That was just one of the revelations of the latest Dentons’ Guide to renewables investment in Europe, which also noted solar plants could be switched off in Slovakia, Ireland could go either way on clean power pricing, and Luxembourg is struggling with a surprising headache.
This year’s guide to European renewables investment, produced by law firm Dentons, has highlighted how the government of Azerbaijan is exploring the solar potential of regions caught up in the recent conflict in Nagorno Karabakh as it aims to rebuild damaged energy infrastructure.
Eight areas with high solar potential are being explored by the Azeri authorities in the Kalbajar, Lachin, Gubadli, Zangilan, Jabrayil and Fuzuli regions, with the wind power potential of the first two also being assessed, according to the Dentons publication Investing in renewable energy projects in Europe, Dentons’ Guide 2021.
The breakaway region of Nagorno Karabakh is internationally recognized as part of Azerbaijan but was largely administrated by the unrecognized Republic of Artsakh from the end of the first Nagorno Karabakh war, in 1994, until fresh hostilities broke out in September.

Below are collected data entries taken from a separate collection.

-- ==== Sys2Proof/Machine/Aster.lean ====
section
/-! DEFINITION. Rows 57 to 75: runs and pushes, the classes at issue, completions, the Decider, pair comparison and the
Aster timeouts (08, 09; 17 R456 to R463; 18 R487). -/

namespace Sys2Proof.Machine

/-- The words of a run lie in one program region loaded for the tile (08 R222). -/
def runInRegion (w : Row) (t line word count : Nat) : Bool :=
  w.progs.any (fun p => p.aster.contains t && decide (p.region ≤ line)
    && decide (4 * line + word + count ≤ 4 * (p.region + 16 * p.units)))

/-- A write of AST_RUN (08 R222; 17 R480). -/
def runWrite (r t line word count : Nat) (s : State) : State :=
  let x := s.tile r t
  if (astPos s r t).isNone ∨ isFollower x t ∨ x.run.isSome ∨ x.halted ∨ count = 0 ∨ runInRegion (s.row r) t line word count = false
  then s.modTile r t (fun x => { x with runRefused := true })
  else mirror r t (s.modTile r t (fun x => { x with
    run := some { line := line, word := word, count := count }, fault := 0, fwordF := 0 }))

/-- AST_RUN_WRITE (08 R205, R222; 18 R494): a run starts, or RUN_REFUSED is set. -/
def execAstRunWrite (r t v : Nat) (s : State) : Res :=
  atRow r (runWrite r t (bits v 0 21) (bits v 21 2) (bits v 24 16)) s

/-- The words of the run's next line: position, and how many of them the run still wants. -/
def fetchSpan (c : RunCtl) : Nat × Nat :=
  let g := c.word + c.done
  (4 * c.line + g, min (4 - g % 4) (c.count - c.done))

/-- The words the fetcher read enter the queue; the run ends with its last word (08 R202). -/
def fetchWords (r t : Nat) (c : RunCtl) (k : Nat) (s : State) : State :=
  let g := (fetchSpan c).1
  let ws := (List.range k).map (fun i => BitVec.ofNat 128 (leNat (memRead s (lnAddr r 0 + 16 * (g + i)) 16)))
  s.modTile r t (fun x => { x with
    queue := x.queue ++ (ws.mapIdx (fun i w => { word := w, fword := c.done + i, since := s.tb, limit := s.gw.tmoAst }))
    run := if c.done + k = c.count then none else some { c with done := c.done + k } })

/-- AST_RUN_FETCH (08 R202; 17 R456, R463): the next line's words enter the queue once it has room; a word with a failing
byte, or on a POISONED line, halts the tile instead. `bad` is the first word of the line that fails parity. -/
def execAstRunFetch (r t : Nat) (bad : Option Nat) (s : State) : Res :=
  let x := s.tile r t
  match x.run with
  | none => .next s
  | some c =>
    let (g, n) := fetchSpan c
    if rowRuns s r = false ∨ x.halted ∨ x.stopped ∨ isFollower x t ∨ 64 < x.queue.length + n then .next s
    else if poisonedOver (s.row r) (g / 4) 1 then
      .next (mirror r t (haltTile r t .poisoned c.done 0 0 s))
    else match bad with
      | some k =>
        if k < n then
          .next (mirror r t (haltTile r t .parityError (c.done + k) 0 0 (parityRecords r 0 .parityError [16 * g] (fetchWords r t c k s))))
        else .next (mirror r t (fetchWords r t c n s))
      | none => .next (mirror r t (fetchWords r t c n s))

/-- A push of one instruction (08 R201, R205, R223; 17 R480). -/
def push (r t : Nat) (w : BitVec 128) (s : State) : State :=
  let x := s.tile r t
  let refuse (c : Code) : State := s.modTile r t (fun x => { x with pushRefused := true, pcode := c.val })
  if (astPos s r t).isNone then refuse .unitRetired
  else if isFollower x t ∨ x.run.isSome then refuse .astBusy
  else if x.halted then refuse .astHalted
  else match astStatic s r w with
    | .ok => mirror r t (s.modTile r t (fun x =>
        if x.queue.length < 64 ∧ x.pushWait.isEmpty then
          { x with queue := x.queue ++ [{ word := w, since := s.tb, limit := s.gw.tmoAst }], fault := 0, fwordF := 0 }
        else { x with pushWait := x.pushWait ++ [w], fault := 0, fwordF := 0 }))
    | c => refuse c

/-- AST_QPUSH_WRITE (08 R223): part 0 the whole word, 1 its low half, which is kept, 2 its high half, which pushes. -/
def execAstQpushWrite (r t w part : Nat) (s : State) : Res :=
  atRow r (fun s =>
    match part with
    | 0 => push r t (BitVec.ofNat 128 w) s
    | 1 => s.modTile r t (fun x => { x with pushLow := BitVec.ofNat 64 w })
    | _ => push r t (BitVec.ofNat 128 ((s.tile r t).pushLow.toNat + 2 ^ 64 * (w % 2 ^ 64))) s) s

/-! The classes at issue. -/

/-- NOP (08 R206): it leaves the queue and, with MARK, sends a phase marker. -/
def goNop (r t i : Nat) (w : BitVec 128) (_ : Nat) (s : State) : State :=
  let s := s.modTile r t (dequeue s.tb s.gw.tmoAst i)
  if wf w 8 1 = 1 then s.modCap (fun c => { c with markers := c.markers ++ [(r, t, wf w 16 16, s.tb)] }) else s
def execNopMark (r t i : Nat) (s : State) : Res := tryIssue r t i 0 (goNop r t i) s

/-- FENCE (08 R207; 07 R173): with SET, the mode changes, weight sets are invalid and pane settings are reset. -/
def goFence (r t i : Nat) (w : BitVec 128) (_ : Nat) (s : State) : State :=
  s.modTile r t (fun x =>
    let x := dequeue s.tb s.gw.tmoAst i x
    if wf w 8 1 = 1 then { x with mode := wf w 9 2, wsets := [], panes := List.replicate 16 {} } else x)
def execFence (r t i : Nat) (s : State) : Res := tryIssue r t i 8 (goFence r t i) s

/-- The request of a RESV. -/
def resvReq (t : Nat) (w : BitVec 128) (tb : Nat) : ScbReq :=
  { owner := ownAst t, ranges := [(rvLine w, rvLen w, rvWr w)], tb := tb }

/-- RESV (08 R208; 11 R269): it issues when the scoreboard grants its entry; until then its request is pending there. -/
def goResv (r t i : Nat) (w : BitVec 128) (_ : Nat) (s : State) : State :=
  if (s.row r).scbPend.any (·.owner == ownAst t) then s
  else match scbRequest s.tb (resvReq t w s.tb) (s.row r) with
    | (.grant, row) =>
      (s.modRow r (fun _ => clearPoisoned (rvLine w, rvLen w, rvWr w) row)).modTile r t (dequeue s.tb s.gw.tmoAst i)
    | (.wait, row) => s.modRow r (fun _ => row)
    | (.refuse c, _) => haltTile r t c (nth (s.tile r t).queue i).fword 0 0 s
def execResv (r t i : Nat) (s : State) : Res := tryIssue r t i 6 (goResv r t i) s

/-- RELS (08 R209): the matching reservation is freed. -/
def goRels (r t i : Nat) (w : BitVec 128) (_ : Nat) (s : State) : State :=
  (s.modRow r (scbFreeIf s.tb (fun e =>
    e.owner == ownAst t && e.line == rvLine w && e.len == rvLen w && e.wr == rvWr w))).modTile r t (dequeue s.tb s.gw.tmoAst i)
def execRels (r t i : Nat) (s : State) : Res := tryIssue r t i 7 (goRels r t i) s

/-- Bytes among `bad` that an instruction reads. -/
def badRead (es : List (Nat × Nat × Bool)) (bad : List Nat) : List Nat :=
  bad.filter (fun a => es.any (fun g => !g.2.2 && decide (g.1 ≤ a / 64) && decide (a / 64 < g.1 + g.2.1)))

/-- What every instruction that reads the scratchpad does at issue: the taint grows, failing bytes are recorded (17 R456,
R460), and the entry leaves the queue. -/
def issueRead (r t i op : Nat) (bad : List Nat) (s : State) : State :=
  let es := queuedExtents (s.tile r t) i
  let taint := taintAfter s r t es
  let s := parityRecords r op .parityError (badRead es bad) s
  s.modTile r t (fun x => { dequeue s.tb s.gw.tmoAst i x with taint := taint })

The recent conflict saw Azerbaijan make gains at the expense of neighboring Armenia, with the settlement ratified by regional power Russia.
The role solar might play in rebuilding the region’s electricity grid was one of the highlights in the latest Dentons’ Guide, which noted a “booming” clean power industry in Italy and the usual impressive progress in Germany while remarking on retroactive feed-in tariff cuts in Czechia and Ukraine and the refusal of Moscow to afford its renewables project developers any flexibility to mitigate the effects of Covid-19.
The publication stated “Germany should continue to be an attractive market for investments in renewables;” noted Poland is “turning into a major renewables construction site”–especially if EU state aid chiefs approve its plans for a new auction schedule; and reported solar and wind are “booming again” in Italy. The latter statement already appears dated, however, given it mentions plans by “the government” to introduce a new renewables incentive program and refers to “prime minister Giuseppe Conte.” Which government is that exactly?
In surveying 21 nations in a definition of ‘Europe’ which appears to be as loose as that adopted by football governing body UEFA, Dentons also noted the collapse in government finances in Russia prompted by the plunging price of oil and gas, with the resulting budget cuts meaning the target of installing 7 GW of clean power generation capacity by 2035 may be reined in to 3 GW. With local content requirements for renewables equipment set to rise to 98-100% over 15 years, and the authorities in Moscow showing a reluctance to extend the deadlines for projects delayed by Covid-19, the law firm anticipates continuing struggles in the Russian sector.
There were similar troubles in Slovakia which, with the EU hinting it should raise its 2021-30 target for the proportion of renewables in its power mix from 20% to 24%, is instead proposing it be cut, to 19.2%. That would anticipate a possible reduction in clean power capacity, explained by the prospect of an incentive payment cliff-edge in 2025-27 for projects installed in 2010-12. In that scenario, Dentons envisages clean power plants being disconnected.
Ireland stands on a knife edge, according to the report, after impressive progress in renewables, led by wind power–which also became the leading renewable technology across the Irish Sea in the U.K. for the first time, the report noted. Irish government policy on tax, grid charges and balancing costs, planning, and environmental permits could equip the nation with anything from the cheapest to the most expensive clean electricity costs in Europe, according to the study.
Elsewhere it was noted Belgium has blamed a lack of private sector cash for missing its 2020 renewables target, France and Hungary are both still wedded to nuclear, Georgia is liberalizing its electricity market despite a creaking grid, Kazakhstan‘s best intentions are being undermined by the financial position of its state energy offtaker, and Romania‘s government is running out of time to introduce an EU directive which rules out unjustifiable obstacles to the signing of private power purchase agreements. The usual grid constraints in the Netherlands were mentioned, Spain’s ambitious auction program is similarly haunted by a lack of grid connections–”preventing a number of projects from being developed”–and Turkey’s clean power industry is set to be held back by a wildly fluctuating lira, which is what its incentives regime will be linked to from June 30.
Perhaps most surprising of all, though, was the revelation the micro state of Luxembourg is grappling with “the challenges presented by rapid population growth.” Who knew?